:: Data supplied ::

== Segment start ==

-- ==== Sys2Proof/Proofs/RecordGrants.lean ====
section
/-!
THEOREMS. The grant of a RECORD request: which process's request RECORD presents, and what issuing it writes (R44, R49, R55, R99, R103,
R161 to R163).
-/
open Sys2Proof Sys2Proof.Machine

namespace Sys2Proof.Machine

variable {s : State} {p : PortId} {k : SlotId} {P : Port}

/-! ### What each process has ready (R163) -/

/-- The Command Process has a completion store or a load presented. -/
def CmdProc.ready (c : CmdProc) : Bool := c.outstanding.any (fun r => r.phase == .presented) || c.load.any (fun l => l.slot == none)

/-- The Arrival Process has a load or a record store presented. -/
def ArrProc.ready (a : ArrProc) : Bool := a.load.any (fun l => l.slot == none) || a.store.any (fun x => x.slot == none)

theorem presentedLoad_isSome (load : Option RingLoad) : (presentedLoad load).isSome = load.any (fun l => l.slot == none) := by
  cases load with
  | none => rfl
  | some l => cases e : l.slot <;> simp [presentedLoad, e]

theorem presentedLoad_of {load : Option RingLoad} {l : RingLoad} (h : load = some l) (free : l.slot = none) :
    presentedLoad load = some l := by
  simp [presentedLoad, h, free]

theorem CmdProc.offer_isSome (c : CmdProc) : c.offer.isSome = c.ready := by
  unfold CmdProc.offer CmdProc.ready
  rw [← presentedLoad_isSome, ← List.isSome_find?]
  cases c.outstanding.find? (fun r => r.phase == .presented) with
  | some r => simp
  | none => simp

theorem ArrProc.offer_isSome (a : ArrProc) : a.offer.isSome = a.ready := by
  unfold ArrProc.offer ArrProc.ready
  rw [← presentedLoad_isSome]
  cases presentedLoad a.load with
  | some l => rfl
  | none =>
    cases a.store with
    | none => rfl
    | some x => cases e : x.slot <;> simp [e]

/-- RECORD presents the request of the process whose turn it is where both have one ready, else of the one that has (R163). -/
theorem Port.recordSide_eq (P : Port) : P.recordSide =
    if P.cmd.ready && P.arr.ready then some P.recordTurn else if P.cmd.ready then some .command
    else if P.arr.ready then some .arrival else none := by
  rw [← CmdProc.offer_isSome, ← ArrProc.offer_isSome]
  unfold Port.recordSide
  cases P.cmd.offer <;> cases P.arr.offer <;> rfl

/-! ### What each process offers first, and its issuing (R44, R99, R103, R163) -/

variable {before after : List CmdRec} {r : CmdRec} {l : RingLoad}

theorem CmdProc.offer_store {c : CmdProc} (out : c.outstanding = before ++ r :: after) (first : ∀ x ∈ before, x.phase ≠ .presented)
    (presented : r.phase = .presented) : c.offer = some (.store r) := by
  have found : (before ++ r :: after).find? (fun r => r.phase == .presented) = some r :=
    find?_append _ _ _ _ (fun x hx => by simpa using first x hx) (by simpa using presented)
  simp only [CmdProc.offer, out, found]

theorem CmdProc.offer_load {c : CmdProc} (noStore : ∀ x ∈ c.outstanding, x.phase ≠ .presented) (load : c.load = some l)
    (free : l.slot = none) : c.offer = some (.load l) := by
  have absent : c.outstanding.find? (fun r => r.phase == .presented) = none :=
    List.find?_eq_none.mpr (fun x hx => by simpa using noStore x hx)
  simp only [CmdProc.offer, absent, presentedLoad_of load free, Option.map_some]

theorem ArrProc.offer_load {a : ArrProc} (load : a.load = some l) (free : l.slot = none) : a.offer = some (.load l) := by
  simp only [ArrProc.offer, presentedLoad_of load free]

theorem ArrProc.offer_store {a : ArrProc} {x : RingStore} (load : a.load = none) (store : a.store = some x) (free : x.slot = none) :
    a.offer = some (.store x) := by
  simp [ArrProc.offer, presentedLoad, load, store, free]

/-- The oldest presented store is the one issued. -/
theorem issueFirst_append (first : ∀ x ∈ before, x.phase ≠ .presented) (presented : r.phase = .presented) :
    issueFirst k (before ++ r :: after) = before ++ { r with phase := .issued k } :: after := by
  induction before with
  | nil => simp [issueFirst, presented]
  | cons x before ih =>
    obtain ⟨notX, notRest⟩ := List.forall_mem_cons.mp first
    simp [issueFirst, notX, ih notRest]

variable {deadline : Nat}

theorem Port.issueCmd_store {res : Result} (out : P.cmd.outstanding = before ++ r :: after)
    (first : ∀ x ∈ before, x.phase ≠ .presented) (presented : r.phase = .presented) (result : r.result = some res) :
    P.issueCmd k deadline = { P with
      slots := P.slots.set k (some { req := .completionStore r.addr (completionBytes r.raw res), deadline := deadline })
      cmd := { P.cmd with outstanding := before ++ { r with phase := .issued k } :: after } } := by
  unfold Port.issueCmd
  rw [CmdProc.offer_store out first presented, ← issueFirst_append first presented, ← out]
  simp only [result, Option.getD_some]
  rfl

theorem Port.issueCmd_load (noStore : ∀ x ∈ P.cmd.outstanding, x.phase ≠ .presented) (load : P.cmd.load = some l)
    (free : l.slot = none) :
    P.issueCmd k deadline = { P with
      slots := P.slots.set k (some { req := .ringLoad (cringAddr P.cmd.base l.index), deadline := deadline })
      cmd := { P.cmd with load := some { l with slot := some k } } } := by
  simp only [Port.issueCmd, CmdProc.offer_load noStore load free]
  rfl

theorem Port.issueArr_load (load : P.arr.load = some l) (free : l.slot = none) :
    P.issueArr k deadline = { P with
      slots := P.slots.set k (some { req := .arrivalLoad (aringAddr P.arr.base l.index), deadline := deadline })
      arr := { P.arr with load := some { l with slot := some k } } } := by
  simp only [Port.issueArr, ArrProc.offer_load load free]
  rfl

theorem Port.issueArr_store {x : RingStore} {lane : Lane} {it : Item} (load : P.arr.load = none) (store : P.arr.store = some x)
    (free : x.slot = none) (item : P.inbox.delivering = some (lane, it)) :
    P.issueArr k deadline = { P with
      slots := P.slots.set k (some { req := .arrivalStore (aringAddr P.arr.base x.index) (arrivalBytes lane it), deadline := deadline })
      arr := { P.arr with store := some { x with slot := some k } } } := by
  simp only [Port.issueArr, ArrProc.offer_store load store free, item]
  rfl

/-! ### The grant (R161, R162) -/

/-- In ROTATING mode the granted source moves to the end of the port's list; in FIXED mode the list stays (R162). -/
theorem State.rotate_eq (p : PortId) (x : Source) (s : State) :
    s.rotate p x = s.modPort p (fun P => { P with rotation := s.rotated x P.rotation }) := by
  unfold State.rotate State.rotated
  cases s.theMap.arbMode with
  | fixed => exact (State.modPort_id rfl).symm
  | rotating => rfl

/-- A grant to RECORD issues RECORD's request and rotates, in one write of the port. -/
theorem exec_grantRecord (granted : s.granted p k = some .record) {g : Port → Port}
    (h : { (s.port p).issueRecord k (s.respDeadline p) with
      rotation := s.rotated .record ((s.port p).issueRecord k (s.respDeadline p)).rotation } = g (s.port p)) :
    exec (.arbiterGrant p k) s = .next (s.modPort p g) := by
  show execArbiterGrant p k s = _
  simp only [execArbiterGrant, granted, State.grant]
  rw [State.rotate_eq, State.modPort_modPort]
  exact next_modPort h

theorem Port.issueRecord_command (side : P.recordSide = some .command) :
    P.issueRecord k deadline = { P.issueCmd k deadline with recordTurn := .arrival } := by
  simp only [Port.issueRecord, side]

theorem Port.issueRecord_arrival (side : P.recordSide = some .arrival) :
    P.issueRecord k deadline = { P.issueArr k deadline with recordTurn := .command } := by
  simp only [Port.issueRecord, side]

end Sys2Proof.Machine

/-- Settles O23: the side by what the two processes have ready, and each of the four requests as its process issues it. -/
theorem grantedRecordIsIssued : Obligations.GrantedRecordIsIssued := by
  unfold Obligations.GrantedRecordIsIssued
  refine ⟨Port.recordSide_eq, fun s p k granted => ?_⟩
  refine ⟨fun side before r after res out first presented result => ?_, fun side l noStore load free => ?_,
    fun side l load free => ?_, fun side x lane it load store free item => ?_⟩
  · refine exec_grantRecord granted ?_
    rw [Port.issueRecord_command side, Port.issueCmd_store out first presented result]
    rfl
  · refine exec_grantRecord granted ?_
    rw [Port.issueRecord_command side, Port.issueCmd_load noStore load free]
    rfl
  · refine exec_grantRecord granted ?_
    rw [Port.issueRecord_arrival side, Port.issueArr_load load free]
    rfl
  · refine exec_grantRecord granted ?_
    rw [Port.issueRecord_arrival side, Port.issueArr_store load store free item]
    rfl
end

== Segment end ==

:: What needs to be done ::
For this exercise, repeat exactly the lines of the data above from the one with "simp only [CmdProc.offer, absent, presentedLoad_of" down to the one with "P.cmd with load", both end lines included.

:: Task solution ::
  simp only [CmdProc.offer, absent, presentedLoad_of load free, Option.map_some]

theorem ArrProc.offer_load {a : ArrProc} (load : a.load = some l) (free : l.slot = none) : a.offer = some (.load l) := by
  simp only [ArrProc.offer, presentedLoad_of load free]

theorem ArrProc.offer_store {a : ArrProc} {x : RingStore} (load : a.load = none) (store : a.store = some x) (free : x.slot = none) :
    a.offer = some (.store x) := by
  simp [ArrProc.offer, presentedLoad, load, store, free]

/-- The oldest presented store is the one issued. -/
theorem issueFirst_append (first : ∀ x ∈ before, x.phase ≠ .presented) (presented : r.phase = .presented) :
    issueFirst k (before ++ r :: after) = before ++ { r with phase := .issued k } :: after := by
  induction before with
  | nil => simp [issueFirst, presented]
  | cons x before ih =>
    obtain ⟨notX, notRest⟩ := List.forall_mem_cons.mp first
    simp [issueFirst, notX, ih notRest]

variable {deadline : Nat}

theorem Port.issueCmd_store {res : Result} (out : P.cmd.outstanding = before ++ r :: after)
    (first : ∀ x ∈ before, x.phase ≠ .presented) (presented : r.phase = .presented) (result : r.result = some res) :
    P.issueCmd k deadline = { P with
      slots := P.slots.set k (some { req := .completionStore r.addr (completionBytes r.raw res), deadline := deadline })
      cmd := { P.cmd with outstanding := before ++ { r with phase := .issued k } :: after } } := by
  unfold Port.issueCmd
  rw [CmdProc.offer_store out first presented, ← issueFirst_append first presented, ← out]
  simp only [result, Option.getD_some]
  rfl

theorem Port.issueCmd_load (noStore : ∀ x ∈ P.cmd.outstanding, x.phase ≠ .presented) (load : P.cmd.load = some l)
    (free : l.slot = none) :
    P.issueCmd k deadline = { P with
      slots := P.slots.set k (some { req := .ringLoad (cringAddr P.cmd.base l.index), deadline := deadline })
      cmd := { P.cmd with load := some { l with slot := some k } } } := by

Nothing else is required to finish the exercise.